How Many Lexions Will We Need? Risk Meets Acreage Projections

     Last week I got to visit the London Ontario farm show.  I was very impressed with the amount of equipment at the show and also the amount of information that I was able to garner for my farming operation.  As some of you surely know I spend a few days every February at the Louisville Farm show.  While I still consider that to be a great show and one that I hate to miss, the London show in southwestern Ontario is getting in that category.

I have spoken about the grain markets at the London show for the last 6 or 7 years.  So maybe this year when I was not scheduled to speak there, I had much more time to look around.  I spent much of the day talking to chemical reps on how to fight Roundup Ready Giant Ragweed.  The rest of the time was spent learning more about automatic steering systems and visiting with friends.

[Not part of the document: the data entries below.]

/-- The node acts: configured, enabled, and not shut down at t2 of Park entry. -/
def linOn (s : State) (n : Nat) : Bool := configured s (linPage n) && enabled s (linPage n) && s.park ≠ .closing
def linState (s : State) (n : Nat) : Nat := getF s (linPage n) R.LIN.STAT.STATE
def linSetState (s : State) (n st : Nat) : State := setF s (linPage n) R.LIN.STAT.STATE st
def linCommander (s : State) (n : Nat) : Bool := linCfg s n R.LIN.MODE.ROLE = 1

/-- The data of the go-to-sleep frame (R416). -/
def linSleepData : List Byte := [0x00, 0xFF, 0xFF, 0xFF, 0xFF, 0xFF, 0xFF, 0xFF]

/-- Protected identifier: the ID with its two parity bits (ISO 17987, R414). -/
def linPid (id : Nat) : Nat :=
  let b (k : Nat) : Bool := id.testBit k
  id % 64 + 64 * (b 0 ^^ b 1 ^^ b 2 ^^ b 4).toNat + 128 * (!(b 1 ^^ b 3 ^^ b 4 ^^ b 5)).toNat

/-- Inverted sum of the data with carry; the enhanced checksum takes the protected identifier in (ISO 17987, R414). -/
def linSum (enhanced : Bool) (id : Nat) (data : List Byte) : Byte :=
  let add (a b : Nat) : Nat := if 255 < a + b then a + b - 255 else a + b
  BitVec.ofNat 8 (255 - data.foldl (fun a b => add a b.toNat) (if enhanced then linPid id else 0))

/-- The checksum of frame `id`: FID.CSUM, which 0x3C to 0x3F ignore; `g` reads the configuration (18 Table 5). -/
def linCheck (g : Fld → Nat) (id : Nat) (data : List Byte) : Byte := linSum (id < 0x3C && g (R.LIN.FID.CSUM id) ≠ 0) id data

/-- STATE = SLEEP of a responder, with EV60 (R417). -/
def linToSleep (s : State) (n : Nat) : State := raiseLine (linSetState s n 3) 60

/-- CMD.SCHED (R416). -/
def linSched (s : State) (n : Nat) : State :=
  if !linCommander s n then werr s (linPage n) 0x10C
  else if !linOn s n then s
  else
    let s := linSet s n { linGet s n with halt := false }
    let s := setF s (linPage n) R.LIN.STAT.SLOT 0
    linSetState s n (if linCfg s n (R.LIN.SCH.EN 0) = 1 then 2 else 1)

/-- CMD.HALT (R416). -/
def linHalt (s : State) (n : Nat) : State := if linState s n = 2 then linSet s n { linGet s n with halt := true } else s

/-- CMD.SLEEP (R416): at the next slot, or at once where no schedule runs. -/
def linSleep (s : State) (n : Nat) : State :=
  if !linOn s n || !linCommander s n then s
  else linSet s n { linGet s n with sleep := if linState s n = 2 then 1 else 2 }

/-- CMD.WAKE: a dominant pulse (R416); a sleeping controller is awake again. -/
def linWake (s : State) (n : Nat) : State :=
  if !linOn s n then s
  else
    let s := linSet s n { linGet s n with pulse := true }
    if linState s n = 3 then linSetState s n 1 else s

/-- A slot's DLY expires (R416): a commit of the past slot takes effect, the schedule goes on, halts or sleeps; where that commit has
cleared slot 0 no slot is left and it ends. -/
def linSlotEnd (s : State) (n : Nat) : State :=
  if linState s n ≠ 2 then s
  else
    let c := linGet s n
    let on := linOn s n
    let s := linSet s n { c with old := none, halt := false, sleep := if !on then 0 else if c.sleep = 1 then 2 else c.sleep }
    if on && c.sleep = 1 then s
    else if c.halt || !on then linSetState s n (if on then 1 else 0)
    else
      let i := getF s (linPage n) R.LIN.STAT.SLOT + 1
      let i := if i ≤ 63 && linCfg s n (R.LIN.SCH.EN i) = 1 then i else 0
      let s := setF s (linPage n) R.LIN.STAT.SLOT i
      if linCfg s n (R.LIN.SCH.EN i) = 1 then s else linSetState s n 1

/-- Result of a frame in which the controller takes part: LAST, LERR, EV60, the fault sources (R415, 18 Table 6). -/
def linResult (s : State) (n id res dir : Nat) : State :=
  let p := linPage n
  let s := setF (setF s p R.LIN.LAST.ID id) p R.LIN.LAST.RES res
  let s := if res = 0 then s else setF (setF s p R.LIN.LERR.ID id) p R.LIN.LERR.RES res
  let s := if 2 ≤ res then raiseP s p 1 else if res = 1 && dir = 2 then raiseP s p 2 else s
  raiseLine s 60

/-- The data that the controller sends in frame `id`: the go-to-sleep data, or FD[id] as it stands at the end of the protected
identifier (R415, R416). -/
def linPublish (s : State) (n id : Nat) (own : Bool) : List Byte :=
  if own then linSleepData
  else
    let w (k : Nat) : List Byte := natToBytes 4 (rd s (linPage n) (0x400 + 8 * id + k)).toNat
    (w 0 ++ w 4).take (linCfg s n (R.LIN.FID.LEN id))

/-- A response without error goes into FD[id] and sets UPD (R415). -/
def linStore (s : State) (n id : Nat) (data : List Byte) : State :=
  let p := linPage n
  let d := (data.take (linCfg s n (R.LIN.FID.LEN id)) ++ List.replicate 8 0).take 8
  let s := wr s p (0x400 + 8 * id) (BitVec.ofNat 32 (bytesToNat (d.take 4)))
  let s := wr s p (0x404 + 8 * id) (BitVec.ofNat 32 (bytesToNat (d.drop 4)))
  let f := R.LIN.UPD.UPD (id / 32)
  setF s p f (getF s p f ||| 2 ^ (id % 32))

/-- A commander's frame is one whose header it sent: the slot in progress, or the go-to-sleep frame `own` (R416). -/
def linHeader (s : State) (n id : Nat) (own : Bool) : Bool :=
  !linCommander s n || own ||
    (linState s n = 2 && (linGet s n).sleep ≠ 2 && id = linCfg s n (R.LIN.SCH.ID (getF s (linPage n) R.LIN.STAT.SLOT)))

/-- A frame on the bus with its result and, where it was received, its data and checksum; a commander's own go-to-sleep frame is one it
publishes (R415 to R417). -/
def linFrame (s : State) (n id res : Nat) (data : List Byte) (csum : Byte) : State :=
  let p := linPage n
  let own := linCommander s n && (linGet s n).sleep = 2 && id = 0x3C
  if !linOn s n || 6 < res || !linHeader s n id own then s
  else
    let s := linSet s n { linGet s n with pulse := false }
    let s := if linState s n = 3 && !linCommander s n then linSetState s n 1 else s
    let dir := if own then 1 else linCfg s n (R.LIN.FID.DIR id)
    let res := if res = 0 && dir ≠ 1 && csum ≠ linCheck (linCfg s n) id data then 2 else res
    let s :=
      if dir = 0 then s
      else if dir = 1 then
        let d := linPublish s n id own
        linResult (linSet s n { linGet s n with sent := d ++ [linCheck (linCfg s n) id d] }) n id res dir
      else linResult (if res = 0 then linStore s n id data else s) n id res dir
    if own then linSetState (linSet s n { linGet s n with sleep := 0, halt := false }) n 3
    else if linCommander s n || id ≠ 0x3C || data ≠ linSleepData || res ≠ 0 then s
    else linToSleep (setFlag s p R.LIN.STAT.SLEEPCMD true) n

/-- A responder that has seen no traffic for 4 s (R417). -/
def linSilence (s : State) (n : Nat) : State :=
  if linOn s n && !linCommander s n && linState s n = 1 then linToSleep s n else s

/-- A wake pulse received in RUN (R417). -/
def linWakePulse (s : State) (n : Nat) : State :=
  if s.mode ≠ .run || !linOn s n then s
  else
    let s := raiseLine (setFlag s (linPage n) R.LIN.STAT.WAKEREQ true) 60
    if linState s n = 3 then linSetState s n 1 else s

/-- The page's ENABLE has changed: the schedule halts at the end of its slot (R509). -/
def linGate (s : State) (n : Nat) : State :=
  if linOn s n then (if linState s n = 0 then linSetState s n 1 else s)
  else if linState s n = 2 then linHalt s n else linSetState s n 0

/-- A commit has applied to a running schedule: the slot in progress keeps the old configuration. -/
def linApplied (old s : State) (n : Nat) : State :=
  if linState s n = 2 && (linGet s n).old.isNone then
    linSet s n { linGet s n with old := some (storeKeep (fun k => k / 1024 = linPage n) old.applied) }
  else s

/-! ### Network management (R421 to R429) -/

def nmgState (s : State) : Nat := getF s 0x0C R.NMG.STAT.STATE
def nmgNode (s : State) : Nat := cfg s 0x0C R.NMG.CFG.NODE

/-- Present nodes as a 256-bit map. -/
def nmgPres (s : State) : Nat := (List.range 8).foldl (fun a w => a + (rd s 0x0C (0x120 + 4 * w)).toNat * 2 ^ (32 * w)) 0

/-- The readiness in force (R423), taken at NM_READINESS_CHANGE and at the start. -/
def nmgReady (s : State) : Bool := isSet s 0x0C R.NMG.STAT.READY

/-- The present nodes replaced: PRES, NPRES and SUCC (R422). -/
def nmgSetPres (s : State) (m : Nat) : State :=
  let s := (List.range 8).foldl (fun s w => wr s 0x0C (0x120 + 4 * w) (BitVec.ofNat 32 (m >>> (32 * w)))) s
  let ids := (List.range 256).filter m.testBit
  let succ := match ids.find? fun i => nmgNode s < i with
    | some i => i
    | none => ids.headD (nmgNode s)
  setF (setF s 0x0C R.NMG.STAT.NPRES ids.length) 0x0C R.NMG.STAT.SUCC succ

/-- A change of STATE raises EV61; SLEEP puts the commanders with NMSLEEP to sleep; LIMPHOME raises LIMPH (R416, R425, R428). -/
def nmgSetState (s : State) (st : Nat) : State :=
  if nmgState s = st then s
  else
    let s := setFlag (setF s 0x0C R.NMG.STAT.STATE st) 0x0C R.NMG.STAT.CONS (st = 5)
    let s := raiseLine s 61
    let s := if st = 3 then raiseP s 0x0C 0 else s
    if st = 5 then
      (List.range 6).foldl (fun s n => if cfgOn s (linPage n) R.LIN.CFG.NMSLEEP then linSleep s n else s) s
    else s

/-- The messages that have not been sent are dropped, one that its controller has selected too (R425). -/
def nmgDrop (s : State) : State :=
  let s := { s with nmg := { s.nmg with tx := [], holds := false, await := false },
                    jxr := { s.jxr with queue := s.jxr.queue.filter fun e => e.2.ty ≠ 6 } }
  let n := nmgMedium s
  if n < 4 && (canGet s n).cur = some 31 then canSelect (canSet s n CanSt.init) n else s

/-- An own message has been sent (R422, R424): ALIVE counts (18 Table 9), the limp-home message of a ready node leads to WBS (R428). -/
def nmgSent (s : State) (kind : Nat) : State :=
  if kind = 0 then setF s 0x0C R.NMG.CNT2.RECONF (satInc 65535 (getF s 0x0C R.NMG.CNT2.RECONF))
  else if kind = 1 then
    let s := { s with nmg := { s.nmg with await := true } }
    if nmgState s = 1 then nmgSetState s 2 else s
  else if kind = 2 then nmgSetState (nmgDrop s) 4
  else if kind = 4 && nmgState s = 3 && nmgReady s then nmgSetState (nmgDrop s) 4
  else s

/-- A message goes to the medium (R421), on the ring only while the causeways are open; a limp-home message that still waits is not
queued twice. -/
def nmgPut (s : State) (kind : Nat) (d : List Byte) : State :=
  if nmgMedium s = 4 then (if jxrActive s then nmgSent (jxrBroadcast s 6 (natToBytes 4 (nmgNode s) ++ d)).1 kind else s)
  else if 3 ≤ kind && s.nmg.tx.any (fun m => m.1 = kind) then s
  else canSelect { s with nmg := { s.nmg with tx := s.nmg.tx ++ [(kind, d)] } } (nmgMedium s)

/-- Data of a message (18 Table 7). -/
def nmgData (s : State) (dest opc ferry : Nat) : List Byte :=
  let opc := if nmgReady s then opc ||| 16 else opc
  natToBytes 1 dest ++ natToBytes 1 opc ++ natToBytes 1 ferry ++ natToBytes 4 (getF s 0x0C R.NMG.UDL.UDATA) ++
    natToBytes 1 (getF s 0x0C R.NMG.UDH.UDATA)

/-- ALIVE (R422). -/
def nmgAlive (s : State) : State := nmgPut s 0 (nmgData s (nmgNode s) 2 0)

/-- A ring message to the successor; `wake` cancels a sleep (R422, R424, R426). -/
def nmgRing (s : State) (wake : Bool) : State :=
  let ferry := if nmgReady s && !wake then min 255 (s.nmg.ferryIn + 1) else 0
  let d := nmgData s (getF s 0x0C R.NMG.STAT.SUCC) (if wake then 65 else 1) ferry
  nmgPut { s with nmg := { s.nmg with holds := false } } 1 d

/-- STARTUP, with ALIVE (R422, R427). -/
def nmgStartup (s : State) : State :=
  nmgAlive (nmgSetState { s with nmg := { s.nmg with holds := false, await := false } } 1)

/-- A sleep is cancelled (R426). -/
def nmgCancel (s : State) : State :=
  let s := setF s 0x0C R.NMG.CNT.CANCEL (satInc 65535 (getF s 0x0C R.NMG.CNT.CANCEL))
  nmgRing (nmgSetState (raiseP s 0x0C 1) 2) true

/-- `x` lies strictly between `a` and `b` in ascending cyclic order (R422). -/
def nmgBetween (a x b : Nat) : Bool :=
  let span := (b + 256 - a) % 256
  let span := if span = 0 then 256 else span
  let d := (x + 256 - a) % 256
  0 < d && d < span

/-- A ring message of `src` (R422, R424). -/
def nmgOnRing (s : State) (src dest ferry : Nat) : State :=
  let s := if nmgState s = 1 then nmgSetState s 2 else s
  if dest = nmgNode s then
    let s := { s with nmg := { s.nmg with ferryIn := ferry } }
    if nmgReady s && getF s 0x0C R.NMG.STAT.NPRES ≤ ferry + 1 then
      let s := setF s 0x0C R.NMG.CNT.ROUNDS (satInc 65535 (getF s 0x0C R.NMG.CNT.ROUNDS))
      nmgPut s 2 (nmgData s (nmgNode s) 48 (min 255 (ferry + 1)))
    else { s with nmg := { s.nmg with holds := true } }
  else if nmgBetween src (nmgNode s) dest then nmgAlive s else s

/-- The medium is bad: the controller PASSIVE or BUSOFF, or JXR not UP (R428). -/
def nmgBad (s : State) : Bool :=
  if nmgMedium s = 4 then getF s 0x0B R.JXR.STAT.RSTATE ≠ 3
  else decide (2 ≤ canStateOf s (nmgMedium s)) && canStateOf s (nmgMedium s) ≠ 5

/-- LIMPHOME where the medium is bad; from LIMPHOME to STARTUP once it is good and another node has been heard (R428). -/
def nmgBusCheck (s : State) : State :=
  let st := nmgState s
  if nmgOn s && (st = 1 || st = 2) && nmgBad s then
    nmgSetState (nmgDrop { s with nmg := { s.nmg with limpHeard := false } }) 3
  else if nmgOn s && st = 3 && s.nmg.limpHeard && !nmgBad s then
    nmgStartup { s with nmg := { s.nmg with limpHeard := false } }
  else s

/-- An NM message of `src` with data `d` (R422 to R428). -/
def nmgReceive (s : State) (src : Nat) (d : List Byte) : State :=
  let st := nmgState s
  let s := { s with nmg := { s.nmg with heard := true } }
  if !nmgOn s || st = 0 || st = 6 || src = nmgNode s then s
  else
    let opc := (d.getD 1 0).toNat
    let s := if src = getF s 0x0C R.NMG.STAT.SUCC then { s with nmg := { s.nmg with await := false } } else s
    let s := nmgSetPres s (nmgPres s ||| 2 ^ (src % 256))
    if st = 5 then nmgStartup s
    else if st = 3 then nmgBusCheck { s with nmg := { s.nmg with limpHeard := true } }
    else
      let s := if st = 4 then nmgSetState s 2 else s
      if opc.testBit 5 then
        (if nmgReady s then nmgSetState (nmgDrop s) 4
         else nmgCancel s)
      else if opc.testBit 0 then nmgOnRing s src (d.getD 0 0).toNat (d.getD 2 0).toNat else s

/-- TTYP after a ring message to this node (R422). -/
def nmgHold (s : State) : State := if nmgState s = 2 && s.nmg.holds then nmgRing s false else s

/-- The successor has been silent for TMAX (R422). -/
def nmgSuccTimeout (s : State) : State :=
  let u := getF s 0x0C R.NMG.STAT.SUCC
  if nmgState s ≠ 2 || !s.nmg.await || u = nmgNode s then s
  else nmgRing (nmgSetPres s (if (nmgPres s).testBit u then nmgPres s - 2 ^ u else nmgPres s)) false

I really like Lexion combines.  I get to review them in Country Guide magazine, and the London show did not disappoint with the new Lexion 750 on display.  As I stared at the big combine, a few of the guys gathered around and we started debating how much it costs.  The answer to that question is somewhere between $500,000 and $750,000.  Then the discussion went into land prices and how many of these combines we might need.  Oh, how times are changed even from 5 years ago when we were marching across Ontario at farm rallies asking for an agricultural safety net.  Adjusting to this new reality is still job one for me.

Much has been written about how the price of corn has changed the reality in farm country across the great North American Corn Belt.  For instance this is simplifying it a bit, but you could argue that corn and ethanol combined with increased demand from foreign countries has helped this process.  Of course, what happens now?  Will we be able to buy those Lexion combines next year?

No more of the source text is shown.